After the healthcare joint venture formed by Amazon, Berkshire Hathaway and the biggest U.S. bank by assets was disbanded earlier this year, the companies each vowed to continue to push forward in their attempts to lower costs and improve outcomes for their employees.
Now, JPMorgan is launching Morgan Health to improve the quality of medical care for the bank’s 165,000 U.S. employees and their families, the firm said Thursday in a statement. The business is led by Dan Mendelson, a healthcare consultant who served in the Clinton administration, and will be based in Washington D.C.
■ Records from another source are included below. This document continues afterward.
-- ==== Sys2Proof/Laws/Memory.lean ====
section
/-! SUPPORT. Sparse byte memory: a read after a write, and that every write keeps the canonical form. -/

namespace Sys2Proof.Machine

variable {d : Nat → Byte}

theorem memRead_memErase (m : List Host.Cell) (a x : Nat) :
    memRead d (memErase m a) x = if x = a then d x else memRead d m x := by
  induction m with
  | nil => simp [memErase, memRead]
  | cons p r ih =>
    obtain ⟨k, c⟩ := p
    by_cases hk : k = a
    · subst hk
      rw [memErase, if_pos rfl, ih, memRead]
      split_ifs with h1 h2
      · rfl
      · exact absurd h2.symm h1
      · rfl
    · rw [memErase, if_neg hk, memRead, memRead, ih]
      split_ifs with h1 h2 h3 <;> simp_all

theorem memRead_memInsert (m : List Host.Cell) (a : Nat) (b : Byte) (x : Nat) :
    memRead d (memInsert m a b) x = if x = a then b else memRead d m x := by
  induction m with
  | nil => simp [memInsert, memRead, eq_comm]
  | cons p r ih =>
    obtain ⟨k, c⟩ := p
    by_cases h1 : a < k
    · simp [memInsert, h1, memRead, eq_comm]
    · by_cases h2 : a = k
      · subst h2
        by_cases h3 : a = x
        · simp [memInsert, memRead, h3]
        · simp [memInsert, memRead, h3, Ne.symm h3]
      · by_cases h3 : k = x
        · have : x ≠ a := by omega
          subst h3
          simp [memInsert, h1, h2, memRead, this]
        · simp [memInsert, h1, h2, memRead, h3, ih]

/-- A read after a write gives what was written at its address and what stood elsewhere. -/
theorem memRead_memWrite (m : List Host.Cell) (a : Nat) (b : Byte) (x : Nat) :
    memRead d (memWrite d m a b) x = if x = a then b else memRead d m x := by
  unfold memWrite
  split_ifs with h1 h2 h2
  · subst h2; rw [memRead_memErase, if_pos rfl, h1]
  · rw [memRead_memErase, if_neg h2]
  · rw [memRead_memInsert, if_pos h2]
  · rw [memRead_memInsert, if_neg h2]

theorem memWfFrom_mono {m : List Host.Cell} {lo hi : Nat} (hl : lo ≤ hi) (h : memWfFrom d hi m = true) :
    memWfFrom d lo m = true := by
  cases m with
  | nil => rfl
  | cons p r =>
    simp only [memWfFrom, Bool.and_eq_true, decide_eq_true_eq] at h ⊢
    exact ⟨⟨hl.trans h.1.1, h.1.2⟩, h.2⟩

theorem memWfFrom_memErase {m : List Host.Cell} {lo : Nat} (a : Nat) (h : memWfFrom d lo m = true) :
    memWfFrom d lo (memErase m a) = true := by
  induction m generalizing lo with
  | nil => rfl
  | cons p r ih =>
    obtain ⟨k, c⟩ := p
    simp only [memWfFrom, Bool.and_eq_true, decide_eq_true_eq] at h
    unfold memErase
    split_ifs with hk
    · exact ih (memWfFrom_mono (by omega) h.2)
    · simp only [memWfFrom, Bool.and_eq_true, decide_eq_true_eq]
      exact ⟨h.1, ih h.2⟩

theorem memWfFrom_memInsert {m : List Host.Cell} {lo a : Nat} {b : Byte} (hl : lo ≤ a) (hb : b ≠ d a)
    (h : memWfFrom d lo m = true) : memWfFrom d lo (memInsert m a b) = true := by
  induction m generalizing lo with
  | nil => simp [memInsert, memWfFrom, hl, hb]
  | cons p r ih =>
    obtain ⟨k, c⟩ := p
    simp only [memWfFrom, Bool.and_eq_true, decide_eq_true_eq] at h
    unfold memInsert
    split_ifs with h1 h2
    · simp only [memWfFrom, Bool.and_eq_true, decide_eq_true_eq]
      exact ⟨⟨hl, hb⟩, ⟨h1, h.1.2⟩, h.2⟩
    · subst h2
      simp only [memWfFrom, Bool.and_eq_true, decide_eq_true_eq]
      exact ⟨⟨hl, hb⟩, h.2⟩
    · simp only [memWfFrom, Bool.and_eq_true, decide_eq_true_eq]
      exact ⟨h.1, ih (by omega) h.2⟩

/-- A write keeps the canonical form. -/
theorem memWf_memWrite {m : List Host.Cell} (a : Nat) (b : Byte) (h : memWf d m = true) :
    memWf d (memWrite d m a b) = true := by
  unfold memWrite
  split_ifs with hb
  · exact memWfFrom_memErase a h
  · exact memWfFrom_memInsert (Nat.zero_le a) hb h

/-- A write of a byte string keeps the canonical form. -/
theorem memWf_memWrites {m : List Host.Cell} (a : Nat) (bs : List Byte) (h : memWf d m = true) :
    memWf d (memWrites d m a bs) = true := by
  induction bs generalizing m a with
  | nil => exact h
  | cons b r ih => exact ih (a + 1) (memWf_memWrite a b h)

@[simp] theorem memWf_nil : memWf d [] = true := rfl

@[simp] theorem memRead_nil (a : Nat) : memRead d [] a = d a := rfl

end Sys2Proof.Machine
end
The new unit will also have $250 million to make venture investments in companies with “promising healthcare solutions,” the firm said.
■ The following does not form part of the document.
-- ==== Sys2Proof/Laws/State.lean ====
section
/-! SUPPORT. What each updater of `State` does to each component: one lemma per component per updater. -/

namespace Sys2Proof.Machine

variable (s : State)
“We have the best healthcare in the world in terms of doctors, hospitals, pharmaceutical and medical device companies, but we certainly do not have the best outcomes,” CEO Jamie Dimon said in the statement. “There are ways we can make significant improvements and we intend to take a disciplined approach to solving some of these issues in a meaningful way.”
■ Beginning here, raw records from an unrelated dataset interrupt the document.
-- ==== Sys2Proof/Laws/Record.lean ====
section
/-! SUPPORT. What telling the outside can do, said once for each operation that posts an event, writes a gallery record
or answers a command: only the mailbox, the gallery, the note counters, the messages sent and the free-value counter may
change, the rings stay within their capacities and the gallery's numbers do not fall. -/

namespace Sys2Proof.Machine

open Sys2Proof

/-- All that telling the outside can do to a state `s` that becomes `t`. -/
structure Tells (s t : State) : Prop where
  rest : t = { s with mbx := t.mbx, outbox := t.outbox, gal := t.gal, faults := t.faults, free := t.free }
  recs : t.faults.recs = s.faults.recs
  stalled : t.faults.stalled = s.faults.stalled
  inRing : t.mbx.inRing = s.mbx.inRing
  inWin : t.mbx.inWin = s.mbx.inWin
  live : t.mbx.live = s.mbx.live
  rings : s.mbx.ringsFit → t.mbx.ringsFit
  seq : s.gal.nextSeq ≤ t.gal.nextSeq

theorem Tells.refl (s : State) : Tells s s := ⟨rfl, rfl, rfl, rfl, rfl, rfl, id, Nat.le_refl _⟩

theorem Tells.trans {s t u : State} (a : Tells s t) (b : Tells t u) : Tells s u :=
  ⟨by rw [b.rest, a.rest], b.recs.trans a.recs, b.stalled.trans a.stalled, b.inRing.trans a.inRing,
    b.inWin.trans a.inWin, b.live.trans a.live, b.rings ∘ a.rings, Nat.le_trans a.seq b.seq⟩

theorem Tells.clk {s t : State} (h : Tells s t) : t.clk = s.clk := by rw [h.rest]
theorem Tells.boot {s t : State} (h : Tells s t) : t.boot = s.boot := by rw [h.rest]
theorem Tells.cfg {s t : State} (h : Tells s t) : t.cfg = s.cfg := by rw [h.rest]
theorem Tells.units {s t : State} (h : Tells s t) : t.units = s.units := by rw [h.rest]
theorem Tells.jobs {s t : State} (h : Tells s t) : t.jobs = s.jobs := by rw [h.rest]
theorem Tells.land {s t : State} (h : Tells s t) : t.land = s.land := by rw [h.rest]
theorem Tells.gov {s t : State} (h : Tells s t) : t.gov = s.gov := by rw [h.rest]
theorem Tells.ingest {s t : State} (h : Tells s t) : t.ingest = s.ingest := by rw [h.rest]
theorem Tells.host {s t : State} (h : Tells s t) : t.host = s.host := by rw [h.rest]
theorem Tells.spool {s t : State} (h : Tells s t) : t.spool = s.spool := by rw [h.rest]
theorem Tells.stations {s t : State} (h : Tells s t) : t.stations = s.stations := by rw [h.rest]
theorem Tells.lanes {s t : State} (h : Tells s t) : t.lanes = s.lanes := by rw [h.rest]
theorem Tells.intlk {s t : State} (h : Tells s t) : t.intlk = s.intlk := by rw [h.rest]
theorem Tells.newel {s t : State} (h : Tells s t) : t.newel = s.newel := by rw [h.rest]
theorem Tells.axes {s t : State} (h : Tells s t) : t.axes = s.axes := by rw [h.rest]
theorem Tells.steppers {s t : State} (h : Tells s t) : t.steppers = s.steppers := by rw [h.rest]
theorem Tells.sols {s t : State} (h : Tells s t) : t.sols = s.sols := by rw [h.rest]
theorem Tells.ring {s t : State} (h : Tells s t) : t.ring = s.ring := by rw [h.rest]
theorem Tells.loops {s t : State} (h : Tells s t) : t.loops = s.loops := by rw [h.rest]
theorem Tells.power {s t : State} (h : Tells s t) : t.power = s.power := by rw [h.rest]
theorem Tells.therm {s t : State} (h : Tells s t) : t.therm = s.therm := by rw [h.rest]
theorem Tells.pair {s t : State} (h : Tells s t) : t.pair = s.pair := by rw [h.rest]
theorem Tells.ledger {s t : State} (h : Tells s t) : t.ledger = s.ledger := by rw [h.rest]
theorem Tells.auth {s t : State} (h : Tells s t) : t.auth = s.auth := by rw [h.rest]
theorem Tells.cal {s t : State} (h : Tells s t) : t.cal = s.cal := by rw [h.rest]
theorem Tells.maint {s t : State} (h : Tells s t) : t.maint = s.maint := by rw [h.rest]
theorem Tells.panel {s t : State} (h : Tells s t) : t.panel = s.panel := by rw [h.rest]
theorem Tells.pending {s t : State} (h : Tells s t) : t.pending = s.pending := by rw [h.rest]

/-- Either branch tells. -/
theorem Tells.ite {s t u : State} {c : Prop} [Decidable c] (a : Tells s t) (b : Tells s u) :
    Tells s (if c then t else u) := by split <;> assumption

/-- A run of tellings is a telling. -/
theorem Tells.foldl {α : Type} (f : State → α → State) (h : ∀ s a, Tells s (f s a)) :
    ∀ (l : List α) (s : State), Tells s (l.foldl f s)
  | [], s => .refl s
  | a :: l, s => (h s a).trans (Tells.foldl f h l (f s a))

theorem tells_send (x : OutMsg) (s : State) : Tells s (s.send x) := ⟨rfl, rfl, rfl, rfl, rfl, rfl, id, Nat.le_refl _⟩

/-- A change of the gallery that does not lower its next number. -/
theorem tells_modGal (f : Gallery → Gallery) (s : State) (h : s.gal.nextSeq ≤ (f s.gal).nextSeq) : Tells s (s.modGal f) :=
  ⟨rfl, rfl, rfl, rfl, rfl, rfl, id, h⟩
The American healthcare system has proven to be a difficult nut to crack: It’s a complicated network of entrenched players including insurers, drug makers, physicians and middlemen that cost the country $3.8 trillion in 2019, according to the Centers for Medicare and Medicaid Services. In its three-year run, Haven, the joint venture that folded in January, had little to show in terms of concrete results.
JPMorgan is betting that it will have better success on its own, in part by focusing on local providers and partnering directly with provider groups, insurers and other organizations.
The bank, which spends $1.3 billion annually on healthcare for its employees, will seek to improve the way primary care is delivered and enhance the ability of patients to navigate their own care, Mendelson said Wednesday in a phone interview. It will also focus on preventative care in maternal health, cardiovascular disease and diabetes, he said.
The new business struck a more collaborative tone than its predecessor; in its release the bank included a statement from the CEO of CVS Health, one of the healthcare companies whose stock was punished when Haven first made headlines in 2018.
“Everything we do, we expect to be doing in partnership with other organizations,” Mendelson said. “We’re not looking to build tools and technologies from scratch, but rather to deploy the best in healthcare to work for us.”
Like its predecessor, Morgan Health isn’t being run to generate a profit, according to Peter Scher, the bank’s vice chairman who has ultimate oversight of the effort.
That makes it somewhat unique as a business within JPMorgan, a powerhouse in both retail and Wall Street banking activities. Instead of being included in one of JPMorgan’s four main revenue-generating divisions, Morgan Health’s results will be reported under the bank’s corporate reporting line.
While the bank will initially focus on employees and their dependents, it aspires to be a model for other employers to emulate and will seek to improve access to healthcare in the communities the bank serves, Scher said.
“The work that we did with Haven reinforced both the opportunities and challenges and we think it was an important step,” Scher said. “If we can capture the innovation happening right now and scale it in a way that benefits our employees and their families, that will be an enormous boost for JPMorgan, and ultimately could be an enormous boost for the country.”